» Aim of the task: Every entry that follows should be output again, word for word.

» Source information:
-- ==== Sys2Proof/Tests/Slice0.lean ====
section
/-! SUPPORT. Tests: decoding of every operation code (spec 30_encoding.md R71), the well-formedness checks, one step
of each operation against the vectors of spec 95_test_vectors.md, and a witness for the hypotheses of every
statement. -/

namespace Sys2Proof.Tests

open Sys2Proof.Machine

/-! ## Helpers -/

/-- A state whose framer instance 0 is `f`. -/
def withFramer (f : Framer) : State := { State.reset with framers := [(0, f)] }

/-- A state in which one command is issued. -/
def withCommand (op : Byte) (p : Ports) : State :=
  { State.reset with inbox := [[{ caller := 3, framer := 0, cmd := { op := op, ports := p } }]] }

/-- The response an outcome hands over. -/
def answerOf (o : Host.Outcome State Fault Refusal) : Option Response :=
  match o with
  | .next s => s.response
  | .fault _ => none
  | .refused _ => none

/-- The framer instance 0 after an outcome. -/
def framerOf (o : Host.Outcome State Fault Refusal) : Option Framer :=
  match o with
  | .next s => some (s.framer 0)
  | .fault _ => none
  | .refused _ => none

/-- The events of a feed's response. -/
def eventsOf (o : Host.Outcome State Fault Refusal) : Option (List FramerEvent) :=
  match answerOf o with
  | some (.ok (.feed r)) => some r.allEvents
  | _ => none

/-- Frame FA: the source's sample (vectors S3, F1). -/
def frameA : List Byte := [0x55, 0x00, 0x01, 0x00, 0x05, 0x70, 0x08, 0x38]
/-- Frame FZ: no data (vector F3). -/
def frameZ : List Byte := [0x55, 0x00, 0x00, 0x00, 0x02, 0x0E, 0x00]
/-- Frame FB (vector F4). -/
def frameB : List Byte := [0x55, 0x00, 0x03, 0x02, 0x01, 0x90, 0xF6, 0x50, 0x01, 0x02, 0xFF, 0x0C]
/-- The Packet of FA (vector F1). -/
def packetA : Packet := ⟨0x55, 1, 0, 0x05, 0x70, [0x08], [], 0x38⟩
/-- The Packet of FB (vector F4). -/
def packetB : Packet := ⟨0x55, 3, 2, 0x01, 0x90, [0xF6, 0x50, 0x01], [0x02, 0xFF], 0x0C⟩
/-- The Packet of FZ (vector F3). -/
def packetZ : Packet := ⟨0x55, 0, 0, 0x02, 0x0E, [], [], 0x00⟩
/-- The check string "123456789" (vector S1). -/
def checkBytes : List Byte := [0x31, 0x32, 0x33, 0x34, 0x35, 0x36, 0x37, 0x38, 0x39]

/-- A framer waiting for its header (vector F2). -/
def inHeader : Framer := ⟨.readingHeader, [0x55, 0x00, 0x01]⟩
/-- A framer with 5 header bytes. -/
def atHeaderEnd : Framer := ⟨.readingHeader, [0x55, 0x00, 0x01, 0x00, 0x05]⟩
/-- A framer just past a valid header. -/
def atBodyStart : Framer := ⟨.readingBody, [0x55, 0x00, 0x01, 0x00, 0x05, 0x70]⟩
/-- A framer that lacks only the payload CRC (vector F2). -/
def atBodyEnd : Framer := ⟨.readingBody, [0x55, 0x00, 0x01, 0x00, 0x05, 0x70, 0x08]⟩
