-- ==== Sys2Proof/Config.lean ====
section
/-! DEFINITION. The open parameters of spec 00_scope.md R5, the choices of the environment, and the free values behind them. -/

namespace Sys2Proof

/-- The parameters that the spec itself decides (00_scope.md R5, 93_implementation_defined.md V9, U3): the two control
bits (30_encoding.md R55), the two function-set bytes (R56), the extra control bits of a character (R58), the number of
issuances of the 8-bit function set `N_FS8` (90_conflicts.md C1, D23) and the largest character count of a text command
`TEXT_MAX` (30_encoding.md R60, D21). -/
structure Config where
  displayOn   : Byte
  backlightOn : Byte
  fs8         : Byte
  fs4         : Byte
  textFlags   : Byte
  nFs8        : Nat
  textMax     : Nat
  deriving DecidableEq, Repr

/-- `b` is one single bit among bits 3:0 (30_encoding.md R55). -/
def isControlBit (b : Byte) : Bool := b == 0x01 || b == 0x02 || b == 0x04 || b == 0x08

/-- The constraints the spec puts on the parameters: both control bits are single bits inside bits 3:0 and differ
(30_encoding.md R55), the extra character flags lie inside bits 3:0 and hold neither of them (R58), the two
function-set commands differ (00_scope.md R5), and a character count fits its one byte (30_encoding.md R60). -/
def Config.wf (c : Config) : Bool :=
  isControlBit c.displayOn && isControlBit c.backlightOn && c.displayOn != c.backlightOn
    && c.textFlags &&& 0xF0 == 0 && c.textFlags &&& (c.displayOn ||| c.backlightOn) == 0 && c.fs8 != c.fs4
    && decide (c.textMax ≤ 255)

/-- How the bus answers one write transaction (20_memory.md R36): it completes, it fails, or it never completes. -/
inductive BusAnswer where
  | ok
  | busError
  | never
  deriving DecidableEq, Repr, Inhabited

/-- Who moves in a step (20_memory.md R44, 60_exceptions.md R132, 70_reset_and_hazards.md R144). `kp` and `lcd` let the
agent run the next command of its port whole; `kpEvent` and `lcdEvent` let it take one action (accept a command, or one
pin access, bus write, delay, decode or edge test); `rst` asserts the reset input.
DESIGN CHOICE, safe (assumption log 8). -/
inductive Turn where
  | kp
  | lcd
  | kpEvent
  | lcdEvent
  | rst
  deriving DecidableEq, Repr, Inhabited

/-- Free value: the level of a column line at the `n`-th read that no scripted answer covers
(20_memory.md R35, 93_implementation_defined.md V1; assumption log 4). -/
opaque Config.freeColumn : Nat → Bool

/-- Free value: the outcome of the `n`-th bus write that no scripted answer covers
(20_memory.md R36, 93_implementation_defined.md V2; assumption log 5). -/
opaque Config.freeBus : Nat → BusAnswer

/-- Free value: who moves in the `n`-th step that the schedule does not cover (20_memory.md R44; assumption log 8). -/
opaque Config.freeTurn : Nat → Turn

end Sys2Proof
end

» Solved exercise:
-- ==== Sys2Proof/Tests/Slice0.lean ====
section
/-! SUPPORT. Tests: decoding of every operation code (spec 30_encoding.md R71), the well-formedness checks, one step
of each operation against the vectors of spec 95_test_vectors.md, and a witness for the hypotheses of every
statement. -/

namespace Sys2Proof.Tests

open Sys2Proof.Machine

/-! ## Helpers -/

/-- A state whose framer instance 0 is `f`. -/
def withFramer (f : Framer) : State := { State.reset with framers := [(0, f)] }

/-- A state in which one command is issued. -/
def withCommand (op : Byte) (p : Ports) : State :=
  { State.reset with inbox := [[{ caller := 3, framer := 0, cmd := { op := op, ports := p } }]] }

/-- The response an outcome hands over. -/
def answerOf (o : Host.Outcome State Fault Refusal) : Option Response :=
  match o with
  | .next s => s.response
  | .fault _ => none
  | .refused _ => none

/-- The framer instance 0 after an outcome. -/
def framerOf (o : Host.Outcome State Fault Refusal) : Option Framer :=
  match o with
  | .next s => some (s.framer 0)
  | .fault _ => none
  | .refused _ => none

/-- The events of a feed's response. -/
def eventsOf (o : Host.Outcome State Fault Refusal) : Option (List FramerEvent) :=
  match answerOf o with
  | some (.ok (.feed r)) => some r.allEvents
  | _ => none

/-- Frame FA: the source's sample (vectors S3, F1). -/
def frameA : List Byte := [0x55, 0x00, 0x01, 0x00, 0x05, 0x70, 0x08, 0x38]
/-- Frame FZ: no data (vector F3). -/
def frameZ : List Byte := [0x55, 0x00, 0x00, 0x00, 0x02, 0x0E, 0x00]
/-- Frame FB (vector F4). -/
def frameB : List Byte := [0x55, 0x00, 0x03, 0x02, 0x01, 0x90, 0xF6, 0x50, 0x01, 0x02, 0xFF, 0x0C]
/-- The Packet of FA (vector F1). -/
def packetA : Packet := ⟨0x55, 1, 0, 0x05, 0x70, [0x08], [], 0x38⟩
/-- The Packet of FB (vector F4). -/
def packetB : Packet := ⟨0x55, 3, 2, 0x01, 0x90, [0xF6, 0x50, 0x01], [0x02, 0xFF], 0x0C⟩
/-- The Packet of FZ (vector F3). -/
def packetZ : Packet := ⟨0x55, 0, 0, 0x02, 0x0E, [], [], 0x00⟩
/-- The check string "123456789" (vector S1). -/
def checkBytes : List Byte := [0x31, 0x32, 0x33, 0x34, 0x35, 0x36, 0x37, 0x38, 0x39]

/-- A framer waiting for its header (vector F2). -/
def inHeader : Framer := ⟨.readingHeader, [0x55, 0x00, 0x01]⟩
/-- A framer with 5 header bytes. -/
def atHeaderEnd : Framer := ⟨.readingHeader, [0x55, 0x00, 0x01, 0x00, 0x05]⟩
/-- A framer just past a valid header. -/
def atBodyStart : Framer := ⟨.readingBody, [0x55, 0x00, 0x01, 0x00, 0x05, 0x70]⟩
/-- A framer that lacks only the payload CRC (vector F2). -/
def atBodyEnd : Framer := ⟨.readingBody, [0x55, 0x00, 0x01, 0x00, 0x05, 0x70, 0x08]⟩
-- ==== Sys2Proof/Config.lean ====
section
/-! DEFINITION. The open parameters of spec 00_scope.md R5, the choices of the environment, and the free values behind them. -/

namespace Sys2Proof

/-- The parameters that the spec itself decides (00_scope.md R5, 93_implementation_defined.md V9, U3): the two control
bits (30_encoding.md R55), the two function-set bytes (R56), the extra control bits of a character (R58), the number of
issuances of the 8-bit function set `N_FS8` (90_conflicts.md C1, D23) and the largest character count of a text command
`TEXT_MAX` (30_encoding.md R60, D21). -/
structure Config where
  displayOn   : Byte
  backlightOn : Byte
  fs8         : Byte
  fs4         : Byte
  textFlags   : Byte
  nFs8        : Nat
  textMax     : Nat
  deriving DecidableEq, Repr

/-- `b` is one single bit among bits 3:0 (30_encoding.md R55). -/
def isControlBit (b : Byte) : Bool := b == 0x01 || b == 0x02 || b == 0x04 || b == 0x08

/-- The constraints the spec puts on the parameters: both control bits are single bits inside bits 3:0 and differ
(30_encoding.md R55), the extra character flags lie inside bits 3:0 and hold neither of them (R58), the two
function-set commands differ (00_scope.md R5), and a character count fits its one byte (30_encoding.md R60). -/
def Config.wf (c : Config) : Bool :=
  isControlBit c.displayOn && isControlBit c.backlightOn && c.displayOn != c.backlightOn
    && c.textFlags &&& 0xF0 == 0 && c.textFlags &&& (c.displayOn ||| c.backlightOn) == 0 && c.fs8 != c.fs4
    && decide (c.textMax ≤ 255)

/-- How the bus answers one write transaction (20_memory.md R36): it completes, it fails, or it never completes. -/
inductive BusAnswer where
  | ok
  | busError
  | never
  deriving DecidableEq, Repr, Inhabited

/-- Who moves in a step (20_memory.md R44, 60_exceptions.md R132, 70_reset_and_hazards.md R144). `kp` and `lcd` let the
agent run the next command of its port whole; `kpEvent` and `lcdEvent` let it take one action (accept a command, or one
pin access, bus write, delay, decode or edge test); `rst` asserts the reset input.
DESIGN CHOICE, safe (assumption log 8). -/
inductive Turn where
  | kp
  | lcd
  | kpEvent
  | lcdEvent
  | rst
  deriving DecidableEq, Repr, Inhabited

/-- Free value: the level of a column line at the `n`-th read that no scripted answer covers
(20_memory.md R35, 93_implementation_defined.md V1; assumption log 4). -/
opaque Config.freeColumn : Nat → Bool

/-- Free value: the outcome of the `n`-th bus write that no scripted answer covers
(20_memory.md R36, 93_implementation_defined.md V2; assumption log 5). -/
opaque Config.freeBus : Nat → BusAnswer

/-- Free value: who moves in the `n`-th step that the schedule does not cover (20_memory.md R44; assumption log 8). -/
opaque Config.freeTurn : Nat → Turn

end Sys2Proof
end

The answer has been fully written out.